Lucky for us New Yorkers, Christopher is based seasonally in New York City (he’s a winemaker at the Red Hook Winery) and has personal reason to offer his family’s provisions in his seasonal home.
CN: A few years ago I made friends with three brothers, the Hurtado brothers, who run the Mt. Kisco smokehouse. They’re up in Mt. Kisco Smokehouse about an hour north of New York City. And I took some of my vacuum sealed and beautifully caught and preserved frozen fish up to them and asked if we could team up to do some curing on them. And the Hurtado brothers are wonderful. They have 30 years of experience with their curing and they have this really tiny beautiful little German kiln they work in. And they cure just with salt and sugar. So we experimented a little bit together and came up with a sockeye that we really love.
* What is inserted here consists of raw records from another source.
-- ==== Sys2Proof/Syntax.lean ====
section
/-! DEFINITION. The instructions of the block: one constructor per row of spec/opcode_table.json, the IL byte code
(R70) and the host command port (R82), and the two forms an instruction is encoded in. A constructor carries exactly the
operands R72 and R88 say it uses; a reference bit is `true` for a reference and `false` for null (R83). -/

namespace Sys2Proof

inductive Instr where
  /-- END, byte 0x00: the terminator (R200). -/
  | terminator
  /-- NO, byte 0x08 (R202). -/
  | no
  /-- LB, byte 0x09 and its literal operand; `none` when LB is the last byte of its region and has no operand byte
  (R205; log 15). -/
  | lb (imm8 : Option Byte)
  /-- An undefined opcode byte (R210). -/
  | undefined (op : Byte)
  /-- STACK_INIT (R100): A0, A1, A2. -/
  | stackInit (record : Bool) (regionStart capacityBoundTop regionBottom : Nat)
  /-- STACK_PUSH (R105): D. -/
  | stackPush (record : Bool) (value : Byte)
  /-- STACK_POP (R110). -/
  | stackPop (record : Bool)
  /-- STACK_SIZE (R115). -/
  | stackSize (record : Bool)
  /-- STACK_GET_BOTTOM (R118). -/
  | stackGetBottom (record : Bool)
  /-- STACK_GET_TOP (R119). -/
  | stackGetTop (record : Bool)
  /-- STACK_GET_TOP_SENTINEL (R120). -/
  | stackGetTopSentinel (record : Bool)
  /-- QUEUE_INIT (R130): A0, A1. -/
  | queueInit (record : Bool) (regionStart regionEndInclusive : Nat)
  /-- QUEUE_PUT (R135): D. -/
  | queuePut (record : Bool) (value : Byte)
  /-- QUEUE_GET (R140). -/
  | queueGet (record : Bool)
  /-- QUEUE_GET_START (R150). -/
  | queueGetStart (record : Bool)
  /-- QUEUE_GET_END (R151). -/
  | queueGetEnd (record : Bool)
  /-- QUEUE_GET_HEAD (R152). -/
  | queueGetHead (record : Bool)
  /-- QUEUE_GET_LAST_HEAD (R153). -/
  | queueGetLastHead (record : Bool)
  /-- QUEUE_GET_TAIL (R154). -/
  | queueGetTail (record : Bool)
  /-- INTERP_INIT (R160): REF[0], REF[1], REF[2], A0, A1. -/
  | interpInit (record stackRef queueRef : Bool) (codeStart codeEnd : Nat)
  /-- INTERP_GET_NEXT_BYTECODE (R167). -/
  | interpGetNextBytecode (record : Bool)
  /-- INTERP_EXEC (R170): D. -/
  | interpExec (record : Bool) (opcode : Byte)
  /-- INTERP_RUN (R180). -/
  | interpRun (record : Bool)
  /-- INTERP_GET_STATE (R190). -/
  | interpGetState (record : Bool)
  /-- INTERP_GET_PTR (R191). -/
  | interpGetPtr (record : Bool)
  /-- A reserved CMD value (R84). -/
  | reservedCommand (cmd : BitVec 8)
  deriving DecidableEq, Repr

/-- The inputs of one command on the host command port (R80); `a0`, `a1` and `a2` have `AW` bits each. -/
structure PortInput where
  cmd : BitVec 8
  ref : BitVec 3
  a0 : Nat
  a1 : Nat
  a2 : Nat
  d : Byte
  deriving DecidableEq, Repr

/-- The two encodings of 30_encoding.md: bytes of the byte-code stream (part 1) and a command on the port (part 2). -/
inductive Encoding where
  | bytes (l : List Byte)
  | port (p : PortInput)
  deriving DecidableEq, Repr

end Sys2Proof
end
The kind that we are offering right now has a real kind of sweet buttery texture. Really melty in the mouth. And the smoke – it’s hardwood smoke we’re doing them with. It has that really kind of whiff or aroma of passing by a smokehouse.
So the way that we are doing it is what I would call traditional European cold-smoking. The fish are cured lightly with just salt and sugar. We’re not using any nitrates or nitrites. Then after that cure we’re cold smoking it at 78 degrees for 10 – 13 hours. We’re smoking it to taste.
CN: The simplest way is to have it is on black bread with a thick swath of delicious butter and just a slice of the salmon on top of it. The second way is the classic New York way – just a really well toasted bagel with, a fat smear of cream cheese and a slab of cold-smoked sockeye. And then if you want to get a little fancy with it, crispy roast some potatoes and toss like Boston lettuce and a little lemon cream dressing, put the hot crispy potatoes on the freshly tossed butter leaf salad and then a few slices of the sockeye in that. You can put a dollop of creme fraiche if you really want to be decadent about it.